How can I tell when an LLM is making the answer up?
True answers and fabricated ones come out of the same pipe, in the same tone. There's no red light. But there are seams — places hallucinations cluster, shapes they tend to take, tells you can learn to read.
Why it exists
You’re writing an essay. You ask ChatGPT for a citation, it gives you
a paper title, two authors, a journal, a year. You paste it into your
draft. Hours later, you go to actually open the paper — and it doesn’t
exist. The authors are real, the journal is real, the year is plausible.
The paper is not. Or you’re vibe-coding and the model writes
import pandas as pd; df.read_excel_safe(path) and your interpreter
tells you read_excel_safe is not a thing. It looks exactly like a
real pandas method. It isn’t one.
That experience — the answer that looked right, sounded right, and turned out to be confidently invented — is the thing this post is about. The hard part is that every answer the model gives looks like an answer. True ones and fabricated ones come out of the same pipe, in the same tone, with the same conviction. There is no little red light that flips on when the model is making it up.

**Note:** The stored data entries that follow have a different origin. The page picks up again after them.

-- ==== Sys2Proof/Machine/Bitpacker.lean ====
section
/-! DEFINITION. The 88-bit frame format and the bit packer (43_bitpacker.md R210 to R213). Bit position
`i` of the frame is bit `i` of a list, most significant bit of byte 0 first (R90, R211). -/

namespace Sys2Proof.Machine

/-- The `w` low bits of `v`, most significant first (R211). -/
def bitsMsb (w v : Nat) : List Bool := (List.range w).map fun t => v.testBit (w - 1 - t)

/-- The number whose bits, most significant first, are `bs` (R213: `v = 2 * v + bit`). -/
def ofBitsMsb (bs : List Bool) : Nat := bs.foldl (fun v b => 2 * v + b.toNat) 0

/-- `WIDTH[f]` (R210). -/
def fieldWidth (f : Nat) : Nat := fieldWidths.getD f 0

/-- `START[f]`, the sum of the widths before field `f` (R210). -/
def fieldStart (f : Nat) : Nat := (fieldWidths.take f).sum

/-- The 88 bits of a frame vector: each cell modulo 2 to its field's width, in field order (R212). -/
def frameBits (fv : Vector Word 8) : List Bool :=
  (List.range 8).flatMap fun f => bitsMsb (fieldWidth f) ((cellD fv f 0).toNat % 2 ^ fieldWidth f)

/-- The bitstream frame of a frame vector (R212). -/
@[irreducible] def packFrame (fv : Vector Word 8) : Vector Byte 11 :=
  Vector.ofFn fun j => BitVec.ofNat 8 (ofBitsMsb (((frameBits fv).drop (8 * j)).take 8))

/-- The 88 bits of a bitstream frame (R211). -/
def streamBits (bs : Vector Byte 11) : List Bool := bs.toList.flatMap fun b => bitsMsb 8 b.toNat

/-- The frame vector of a bitstream frame (R213). -/
@[irreducible] def unpackFrame (bs : Vector Byte 11) : Vector Word 8 :=
  Vector.ofFn fun f =>
    BitVec.ofNat 16 (ofBitsMsb (((streamBits bs).drop (fieldStart f)).take (fieldWidth f)))

/-- `PACK` on the buffers: `BS` from `FV`. -/
def Buffers.packed (m : Buffers) : Buffers := { m with bs := packFrame m.fv }

/-- `UNPACK` on the buffers: `FV` from `BS`. -/
def Buffers.unpacked (m : Buffers) : Buffers := { m with fv := unpackFrame m.bs }

/-- `PACK` (R212). -/
def execPack (s : State) : Host.Outcome State Fault Refusal :=
  .next (State.done { s with bufs := s.bufs.packed })

/-- `UNPACK` (R213). -/
def execUnpack (s : State) : Host.Outcome State Fault Refusal :=
  .next (State.done { s with bufs := s.bufs.unpacked })

end Sys2Proof.Machine
end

That’s the whole problem. The system that wrote the hallucination — fluently emitting a plausible-looking continuation when it didn’t actually know — is the same system that wrote the answer that turned out to be right. From the surface, they’re indistinguishable.
So the practical question, the one a curious user actually has, isn’t “why do hallucinations exist?” — it’s “given that they do, how do I tell, in the moment, whether the thing in front of me is one?”

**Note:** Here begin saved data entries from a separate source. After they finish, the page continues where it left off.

-- ==== Sys2Proof/Tests/Slice0.lean ====
section
/-! SUPPORT. Tests: words written out from the encoding tables, an ill-formed term for each check, worked
examples of the spec, and for every obligation with hypotheses a state and operands that meet them. -/

namespace Sys2Proof.Tests

-- The theorems are elaborated one after another, so that their kernel evaluations do not wait in threads.
set_option Elab.async false

open Sys2Proof Sys2Proof.Machine

/-! ### Decoding: the word of every row of 30_encoding.md R119, with operands -/

theorem test_decode_sadd : decode ⟨0x0000, 0x7530, 0x2710⟩ = .ok (.sadd 30000 10000) := by decide
theorem test_decode_ssub : decode ⟨0x0100, 0x8AD0, 0x2710⟩ = .ok (.ssub 0x8AD0 10000) := by decide
theorem test_decode_smul : decode ⟨0x0200, 0x4000, 0x2000⟩ = .ok (.smul 16384 8192) := by decide
theorem test_decode_sshl : decode ⟨0x0300, 0x4000, 0x0001⟩ = .ok (.sshl 16384 1) := by decide
theorem test_decode_sshr : decode ⟨0x0400, 0x8000, 0x0003⟩ = .ok (.sshr 0x8000 3) := by decide
theorem test_decode_rdbuf_pcmo : decode ⟨0x119F, 0, 0⟩ = .ok (.rdbuf .pcmo 159) := by decide
theorem test_decode_rdbuf_absent : decode ⟨0x1600, 7, 9⟩ = .ok (.rdbuf .absent6 0) := by decide
theorem test_decode_wrbuf_pcmi : decode ⟨0x1805, 0xFF85, 0⟩ = .ok (.wrbuf .pcmi 5 0xFF85) := by decide
theorem test_decode_wrbuf_fv : decode ⟨0x1A04, 0x0444, 0⟩ = .ok (.wrbuf .fv 4 0x444) := by decide
theorem test_decode_encode : decode ⟨0x2000, 0, 0⟩ = .ok .encode := by decide
theorem test_decode_decode : decode ⟨0x2100, 0, 0⟩ = .ok .decode := by decide
theorem test_decode_encodebits : decode ⟨0x2200, 0, 0⟩ = .ok .encodebits := by decide
theorem test_decode_decodebits : decode ⟨0x2300, 0, 0⟩ = .ok .decodebits := by decide
theorem test_decode_pack : decode ⟨0x2400, 0, 0⟩ = .ok .pack := by decide
theorem test_decode_unpack : decode ⟨0x2500, 0, 0⟩ = .ok .unpack := by decide
theorem test_decode_fft : decode ⟨0x2600, 0, 0⟩ = .ok .fft := by decide
theorem test_decode_ifft : decode ⟨0x2700, 0, 0⟩ = .ok .ifft := by decide
theorem test_decode_rdparam : decode ⟨0x3004, 0, 0⟩ = .ok (.rdparam 4) := by decide

/-- A table word holds `CW` in its low 16 bits, then `A`, then `B` (log entry 10). -/
theorem test_table_word : decodeTableWord 48 0x2710_7530_0100 = some (.ssub 30000 10000) := by decide

/-- With 16 bits given the operand words are 0. -/
theorem test_table_word_short : decodeTableWord 16 0x1905 = some (.wrbuf .pcmo 5 0) := by decide

/-! ### Well-formedness: a term for each check, and the check refuses it -/

theorem test_illegal_arith_low : decode ⟨0x0001, 0, 0⟩ = .error .arithReserved := by decide
theorem test_illegal_arith_funct : decode ⟨0x0500, 0x1234, 0x5678⟩ = .error .arithFunct := by decide
theorem test_illegal_frame_low : decode ⟨0x2180, 0, 0⟩ = .error .frameReserved := by decide
theorem test_illegal_frame_funct : decode ⟨0x2800, 0, 0⟩ = .error .frameFunct := by decide
theorem test_illegal_param : decode ⟨0x3100, 0, 0⟩ = .error .paramReserved := by decide
theorem test_illegal_class : decode ⟨0x4000, 0, 0⟩ = .error .noClass := by decide
theorem test_legalCW_refuses :
    ([0x0001, 0x0500, 0x0F00, 0x2180, 0x2800, 0x3100, 0x4000, 0xFFFF].all
      fun w => !legalCW w) = true := by decide
theorem test_validFV_refuses : validFV (Vector.ofFn fun f => if f = 7 then 0x80 else 0) = false := by decide
theorem test_validFV_refuses_pitch :
    validFV (Vector.ofFn fun f => if f = 0 then 0x1000 else 0) = false := by decide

The honest answer is: you often can’t, not from the text alone. But there are seams. There are places hallucinations cluster, shapes they tend to take, and tells that come from how the model produces them. None of these are decisive. Together, they’re enough to know when to stop trusting the prose and go check.
Why it matters now
LLMs are no longer used only as toy chatbots — they write code, draft contracts, summarize medical records, propose investment theses. The cost of acting on a confident-but-wrong answer scales with what you’re doing. A fabricated citation in a school essay is embarrassing. A fabricated function name in a deployed agent is a bug. A fabricated drug interaction in a clinical decision support tool is harm.
This is also why “trust but verify” is too generous a frame. The model is not actually trying to deceive you, but the output is fluent enough that trust is the default state without any conscious decision. The job isn’t “decide whether to trust this.” The job is “notice the specific shapes that should make you stop trusting it, and check the ones that matter.”
The short answer
spotting a hallucination ≈ find the checkable claim + check it + read the rest for tells
The checkable claims — names, numbers, citations, code identifiers, dates, quotes — are where fabrication has to land somewhere falsifiable, so they’re where you catch it. The rest of the prose isn’t necessarily true or false in a checkable way; for that, you read for tells.
How it works
Hallucinations cluster in predictable places, take predictable shapes, and ride on a predictable kind of fluency. Here’s where to look.
Where they cluster
Long-tail specifics. The model has seen a lot of text on the most
famous topics and very little on the next million. Common,
well-documented things — how TCP works, what git rebase does, how
photosynthesis works — are lower-risk, though not safe. The further
down the long tail you go (the third author on a 2014 paper, an
obscure library’s API, the population of a small town in 1973), the
higher your prior for fabrication should be.
Anything past the training cutoff, asked closed-book. Versions, releases, current events, prices, who runs what company today. If the model has no tool/search/retrieval available, the prompt still looks like a question it should be able to answer, and a confident guess is a common failure mode. (When the product does have search or RAG attached, this risk is partly absorbed there — see below.)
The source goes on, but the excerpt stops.